As with every Global Volunteers team, our projects in Calderon are geared toward meeting our commitment to the United Nations Millennium Development Goals. Our Calderon Development Partnership addresses two of those goals: To Reduce Child Mortality Rates; and To Provide Complete Primary Schooling for Boys and Girls. In this regard, the FUNDAC childcare program works in a manner similar to the Head Start program in the U.S. to provide a firm health and education footing for preschoolers so they are ready for primary school.

Every volunteers works eight hours a day in project preparations and on-site work. We’re committed to full-time assistance to the work project. Either in child care, assisting meal preparations, or helping to construct the new Center, our efforts are focused on improving and expanding our assistance to FUNDAC.

Today, Claudia returned to her children after a day in the kitchen and they were thrilled to have her back. The little ones grabbed her legs and she sat herself down in the child size plastic chairs to play and interact. Rita spent time with her group of youngsters and with what little downtime she had, cradled baby Leonardo. Julie returned to her babies and used her teaching skills to help three older children of the mothers with their English.

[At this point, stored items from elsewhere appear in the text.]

-- ==== Sys2Proof/Laws/Meanings.lean ====
section
/-! SUPPORT. Every meaning keeps the machine's invariant, one lemma each. -/

namespace Sys2Proof.Machine

theorem keeps_moveArfSource (p : BitVec 2) (d : BitVec 9) (src : BitVec 8) : Keeps (moveArfSource p d src) := by
  intro s t hs h
  unfold moveArfSource at h
  repeat' split at h
  all_goals exact keeps_moveVector _ _ _ _ _ _ _ hs h

theorem keeps_moveImm (p : BitVec 2) (d : BitVec 9) (v : Word40) : Keeps (moveImm p d v) := fun s t hs h => by
  unfold moveImm at h
  exact keeps_moveScalar (fun _ => rfl) s t hs h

They were attentive students and it was captivating to hear them count to twenty and learn the English names of animals.

Ed, Elle and Jennie did the dirty work. Ed worked with Walter, the father of one of the children, to finish repairing the fence. Ed and Walter then moved 80 cement blocks to the courtyard to help with the goal of cleaning out the second floor so it can be skim coated. Elle and Jennie swept up and carried buckets and buckets of sand and dirt from the second floor to the courtyard and their dust covered faces and hair were the lasting evidence of this hardship duty. Two primary labor goals were now completed. Living up to the philosophy of Global Volunteers, the labor projects were accomplished with the willing hands of several parents of the children in this daycare.

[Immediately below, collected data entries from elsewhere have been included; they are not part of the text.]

-- ==== Sys2Proof/Tests/Slice0.lean ====
section
/-! SUPPORT. Tests: every table row's word, written from the spec's encoding of it, decodes to its instruction; each check of
WellFormed refuses an ill-formed term; small steps against the spec's worked examples; for every statement a concrete state
and operands that meet its hypotheses. -/

namespace Sys2Proof.Tests

-- One kernel evaluation at a time: run together they need more threads than the memory limit has room for.
set_option Elab.async false

open Sys2Proof Sys2Proof.Machine Sys2Proof.Claims

/-! ## Decoding (spec 30) -/

/-- Each word, written from the spec's encoding of it, decodes to the instruction beside it; what the encoder makes of that
instruction does too. -/
noncomputable def decodes (i : Issue) (l : List (Bundle × Instr)) : Bool :=
  l.all fun r => decodeIssue i r.1 == some r.2 && issueOf r.2 == i && decodeIssue i (encode r.2) == some r.2

theorem test_decode_add_0 : decodes .add [
    (0x1E6CC4E020, .cfaddPP 2 0xf3 0x27 0x66),
    (0x1BA626070, .cfaddPN 3 0xd 0x13 0xd3),
    (0x332CBC0B0, .cfaddNN 3 0x19 0x5e 0x96),
    (0x1D26F040D0, .cfaddNP 1 0xe9 0x82 0x37),
    (0x2ED8E0110, .cfjaddPP 1 0x17 0x70 0x6c),
    (0x7D1C30150, .cfjaddPN 1 0x3e 0x18 0x8e),
    (0x2123A81A0, .cfjaddNN 2 0x10 0xd4 0x91),
    (0x1E744741D0, .cfjaddNP 1 0xf3 0x3a 0xa2),
    (0x12C21E6230, .cjjaddPP 3 0x96 0xf3 0x10),
    (0x12C1ACC270, .cjjaddPN 3 0x96 0x66 0xd),
    (0x19B91E290, .cjjaddNN 1 0xc 0x8f 0xdc),
    (0x964AD82D0, .cjjaddNP 1 0x4b 0x6c 0x25),
    (0x3E9F26330, .cfraddPP 3 0x1f 0x93 0x4f),
    (0x1A25F5E370, .cfraddPN 3 0xd1 0xaf 0x2f),
    (0x12B4926390, .cfraddNN 1 0x95 0x93 0xa4),
    (0xC11A323D0, .cfraddNP 1 0x60 0x19 0x8d),
    (0x222122430, .ciaddPP 3 0x11 0x91 0x10),
    (0x6B5F00470, .ciaddPN 3 0x35 0x80 0xaf),
    (0xDCA38E4B0, .ciaddNN 3 0x6e 0xc7 0x51),
    (0x12CEBDA4E0, .ciaddNP 2 0x96 0xed 0x75),
    (0x9B9880520, .cijaddPP 2 0x4d 0x40 0xcc),
    (0x1667F90550, .cijaddPN 1 0xb3 0xc8 0x3f),
    (0x1290E9A590, .cijaddNN 1 0x94 0x4d 0x87),
    (0x1C376B05E0, .cijaddNP 2 0xe1 0x58 0xbb),
    (0x95F738620, .cijjaddPP 2 0x4a 0x9c 0xfb),
    (0x3ED908650, .cijjaddPN 1 0x1f 0x84 0x6c),
    (0x1844EB0690, .cijjaddNN 1 0xc2 0x58 0x27),
    (0xD9EE166E0, .cijjaddNP 2 0x6c 0xb 0xf7),
    (0x291F88730, .ciraddPP 3 0x14 0xc4 0x8f),
    (0x197A5C2770, .ciraddPN 3 0xcb 0xe1 0xd2),
    (0xB0B5647A0, .ciraddNN 2 0x58 0xb2 0x5a),
    (0x1019B2A7F0, .ciraddNP 3 0x80 0x95 0xcd),
    (0x2431B0820, .vfabsaddPP 2 0x12 0xd8 0x18),
    (0xF55766860, .vfabsaddPN 2 0x7a 0xb3 0xab),
    (0x216978890, .vfabsaddNN 1 0x10 0xbc 0xb4),
    (0x14DFF288E0, .vfabsaddNP 2 0xa6 0x94 0xff)] = true := by decide +kernel

theorem test_decode_add_1 : decodes .add [
    (0x1A692E6930, .viabsaddPP 3 0xd3 0x73 0x49),
    (0xC759C8970, .viabsaddPN 3 0x63 0xe4 0xac),
    (0xCEFE29A0, .viabsaddNN 2 6 0xf1 0x77),
    (0x583D3A9E0, .viabsaddNP 2 0x2c 0x9d 0x1e),
    (0x3800000000000000020958AA20, .vfaddsub 2 0x10 0x38 0xc5 0x4a),
    (0x17CCC80A50, .faddPP 1 0xbe 0x40 0x66),
    (0x1D701C0AA0, .faddPN 2 0xeb 0xe0 0x80),
    (0x56CEE6AD0, .faddNN 1 0x2b 0x73 0x67),
    (0x9049C6B30, .faddNP 3 0x48 0xe3 0x24),
    (0x8D000000000000001BD6A90B60, .faddsub 2 0xde 0x8d 0x48 0xb5),
    (0x1FB5EB8BA0, .iaddPP 2 0xfd 0x5c 0xaf),
    (0x1EC4E78BE0, .iaddPN 2 0xf6 0x3c 0x27),
    (0x5C784EC10, .iaddNN 1 0x2e 0x27 0x3c),
    (0x78FA08C70, .iaddNP 3 0x3c 4 0x7d),
    (0x440000000000000005E0492CB0, .iaddsub 3 0x2f 0x44 0x49 2),
    (0xD8BF12CD0, .fabsaddPP 1 0x6c 0x89 0x5f),
    (0x123E8A4D30, .fabsaddPN 3 0x91 0x52 0xf4),
    (0x16309B8D50, .fabsaddNN 1 0xb1 0xdc 0x84),
    (0x1517D5CDB0, .fabsaddNP 3 0xa8 0xae 0xbe),
    (0xEBBFCEDD0, .iabsaddPP 1 0x75 0xe7 0xdf),
    (0x19ACB20E30, .iabsaddPN 3 0xcd 0x90 0x65),
    (0xCE36CAE60, .iabsaddNN 2 0x67 0x65 0x1b),
    (0x14620CEEA0, .iabsaddNP 2 0xa3 0x67 0x10),
    (0x246DFAED0, .vfmin 1 0x12 0xfd 0x36),
    (0x54B03AF20, .vimin 2 0x2a 0x1d 0x58),
    (0x1C0236F70, .vfmax 3 0xe 0x1b 1),
    (0x4E3514FB0, .vimax 3 0x27 0x8a 0x1a),
    (0x70000000000000013DC026FE0, .vfminmax 2 0x9e 7 0x13 0xe0),
    (0x610000000000000013D464F010, .viminmax 1 0x9e 0x61 0x27 0xa3),
    (0x59000000000000001EABD37060, .vswap 2 0xf5 0x59 0x9b 0x5e),
    (0x41B43D0A0, .fmin 2 0x20 0x1e 0xda),
    (0x1FEF1F70E0, .imin 2 0xff 0xfb 0x78),
    (0xF82CA1120, .fmax 2 0x7c 0x50 0x16),
    (0x36B181150, .imax 1 0x1b 0xc0 0x58),
    (0x7B0000000000000008965AB1B0, .fminmax 3 0x44 0x7b 0xd5 0xb2),
    (0x60000000000000010BE86B1D0, .iminmax 1 0x85 6 0x35 0xf4)] = true := by decide +kernel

I spent the day in the kitchen with Elisa and Isabelle. Warm and cheerful women they are, who talked a blue streak, thinking I knew more Spanish than I do. It is times like this that I wish I could better communicate as there are many questions to ask and stories to share. I am glad I had the opportunity to spend time with these two and see how much effort goes into preparing just one day’s worth of meals for 40 children.

While in the kitchen, I could be an observer. Hour after hour there was the happy sound of 40 energetic children learning about the color azul, playing in the courtyard and eating chocolate covered bananas. I watched as they merrily chased bubbles in the sunlit courtyard and played soccer with the four balls we purchased the day before. And I observed just how dedicated, enthusiastic and special my teammates were.

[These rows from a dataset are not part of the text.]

-- ==== Sys2Proof/Word.lean ====
section
/-! DEFINITION. The one word type of the block: the byte (00_scope R9). -/

namespace Sys2Proof

/-- A byte: 8 bits, bit 7 the most significant (R9). Every field of a frame is one unsigned byte. -/
abbrev Byte := BitVec 8

end Sys2Proof
end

After lunch, we made cut outs of fruit which will be assembled into several mobiles. This gave us time to spend with Christina and some of the staff. These women work so hard and have infinite patience. Christina was asked if she was tired at the end of the day. She replied, “Yes. but I take home the smiles of the children.”

Hopefully we will leave a positive imprint on these little ones, hopefully we will teach them something. But these children are teaching us more than they will ever know.